[Lake][DuckDB] Verify lake functionality and behavior is working as expected

idiom-bytes commented 5 months ago

Motivation

To verify that

The lake is working reliably, as expected
The basic flows and tables are working reliably, as expected
The commands and lake behavior is working as expected

We need to improve basic reliability and stability of the lake. The basic duckdb behavior needs to be working as expected.

We should verify things are working by keeping it simple, and focusing on the bronze_pdr_predictions table. I am recommending that we ignore pdr-subcriptions, pdr-slots, and possibly other tables so we can validate that the lake is behaving as expected.

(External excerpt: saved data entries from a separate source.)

/-! Commands -/

/-- MODE_BOIL (R598, R600). -/
def execModeBoil (q : RegAcc) (s : State) : Out := .next (onWrite s q R.PCC_MODE fun r w => pccWrite s r R.PCC_MODE w)
/-- MODE_MASH (R598, R600). -/
def execModeMash (q : RegAcc) (s : State) : Out := .next (onWrite s q R.PCC_MODE fun r w => pccWrite s r R.PCC_MODE w)
/-- MODE_REST (R598, R600). -/
def execModeRest (q : RegAcc) (s : State) : Out := .next (onWrite s q R.PCC_MODE fun r w => pccWrite s r R.PCC_MODE w)
/-- MODE_CONDITION (R598, R600). -/
def execModeCondition (q : RegAcc) (s : State) : Out :=
  .next (onWrite s q R.PCC_MODE fun r w => pccWrite s r R.PCC_MODE w)
/-- MODE_DORMANT (R598, R609). -/
def execModeDormant (q : RegAcc) (s : State) : Out :=
  .next (onWrite s q R.PCC_MODE fun r w => pccWrite s r R.PCC_MODE w)
/-- MODE_TRANSITION_DONE (R600). -/
def execModeTransitionDone (s : State) : Out := .next (modeDone s)
/-- REST_WAKE (R602). -/
def execRestWake (s : State) : Out := .next (restWake s)

/-- The bit of AON_WAKECFG and of AON_WAKESRC that a wake source has. -/
def wakeBits : WakeSrc → Nat × Nat
  | .pin n => (n.val, n.val)
  | .rtc => (8, 8)
  | .hcp => (9, 9)

/-- SOC_PWR_EN rises where a wake is due and VDD_SOC has discharged (R609, R610, R674). -/
def wakeServe (s : State) : State :=
  if s.boot.dormant ∧ s.boot.wakeDue ∧ s.boot.wakeReady ∧ s.boot.low then
    { s with boot := { s.boot with dormant := false, pwrEn := true } }
  else s

/-- WAKE_EVENT (R609, R610): recorded from the latch of AON_WAKECFG on. -/
def execWakeEvent (w : WakeSrc) (s : State) : Out :=
  let (c, b) := wakeBits w
  let live : Bool := s.boot.dormant || s.pcc.target = some 4
  if !live ∨ !(s.boot.wakeCfg.getLsbD c) then .next s
  else
    let s := if s.boot.wakeDue then s else rset s R.AON_WAKESRC 0
    let s := rputb s R.AON_WAKESRC b true
    let ready := s.boot.wakeReady || s.boot.dormant
    .next (wakeServe { s with boot := { s.boot with wakeDue := true, wakeReady := ready } })

/-- DORMANT_WAKE_SERVE (R609): a wake recorded during entry has waited its time. -/
def execDormantWakeServe (s : State) : Out :=
  if s.boot.dormant ∧ s.boot.wakeDue then .next (wakeServe { s with boot := { s.boot with wakeReady := true } }) else .next s

/-- VDD_SOC_DISCHARGED (R674). -/
def execVddSocDischarged (s : State) : Out :=
  if s.boot.dormant then .next (wakeServe { s with boot := { s.boot with soc := false, low := true } }) else .next s

/-- DDR_SELF_REFRESH_ENTRY (R604): LPDDR keeps its contents, and no access sees more than a delay. -/
def execDdrSelfRefreshEntry (s : State) : Out := .next s

/-- AON_OSC_FAILOVER (R692). -/
def execAonOscFailover (s : State) : Out :=
  if s.boot.aon then .next { s with boot := { s.boot with internalOsc := true } } else .next s
/-- AON_OSC_RETURN (R692). -/
def execAonOscReturn (s : State) : Out :=
  if s.boot.aon then .next { s with boot := { s.boot with internalOsc := false } } else .next s

/-- GATE_CLOCK_ON (R606, R607). -/
def execGateClockOn (q : RegAcc) (s : State) : Out := .next (onWrite s q R.PCC_REQ fun r w => pccWrite s r R.PCC_REQ w)
/-- GATE_CLOCK_OFF (R606). -/
def execGateClockOff (q : RegAcc) (s : State) : Out := .next (onWrite s q R.PCC_REQ fun r w => pccWrite s r R.PCC_REQ w)
/-- GATE_POWER_OFF (R606). -/
def execGatePowerOff (q : RegAcc) (s : State) : Out := .next (onWrite s q R.PCC_REQ fun r w => pccWrite s r R.PCC_REQ w)
/-- GATE_POWER_ON (R606, R607). -/
def execGatePowerOn (q : RegAcc) (s : State) : Out := .next (onWrite s q R.PCC_REQ fun r w => pccWrite s r R.PCC_REQ w)
/-- DEFER_GRANT (R606). -/
def execDeferGrant (q : RegAcc) (s : State) : Out := .next (onWrite s q R.PCC_DEFRESP fun _ w => deferResponse s w)
/-- DEFER_DENY (R606). -/
def execDeferDeny (q : RegAcc) (s : State) : Out := .next (onWrite s q R.PCC_DEFRESP fun _ w => deferResponse s w)
/-- TRIM_WRITE (R614, R615). -/
def execTrimWrite (q : RegAcc) (s : State) : Out := .next (onWrite s q R.PCC_TRIMVAL fun _ w => trimWrite s w)
/-- TRIM_APPLY (R614). -/
def execTrimApply (t : Fin 6) (s : State) : Out := .next (trimApply s t)

/-- THROTTLE_RELEASE (R612, R613): every sensor reads below 100 °C. -/
def execThrottleRelease (s : State) : Out :=
  if rbit s R.PCC_STAT 13 ∧ (List.range 6).all (sensorCool s) then
    let s := rputb s R.PCC_STAT 13 false
    let boil : Bool := rbits s R.PCC_STAT 6 4 = 0
    .next (if boil ∧ pccMode s = 1 ∧ s.pcc.target.isNone then modeBegin s 0
      else if boil ∧ (pccMode s = 2 ∨ s.pcc.target = some 2) then rput s R.PCC_STAT 10 8 0
      else s)
  else .next s

/-- MON_CONVERSION (R632, R633, R638). -/
def execMonConversion (c : MonCh) (s : State) : Out :=
  if outOfReset s then
    match c with
    | .temp i v => .next (monTemp s i v)
    | .volt i mv => .next (monVolt s i mv.toNat)
  else .next s

end Sys2Proof.Machine
end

Verification - Inserting data into the lake and manipulating it

When you first start interacting with the lake, there will be a large a fetch/update step that will try to build everything into the lake. As these records are processed, we begin inserting them into our DB.

User should edit ppss such that the st_ts and end_ts to define their lake start & end time.
User should run lake update command to start fetching data, and fill the whole lake.
At any point, the user should be able to pause/cancel and resume w/o any errors
Show user how to set end_ts to "Now" so lake continues to update forever.

Once the lake is built, it's very likely that many records will have null entries as they are initially inserted into the database. We are not worried about this for the moment.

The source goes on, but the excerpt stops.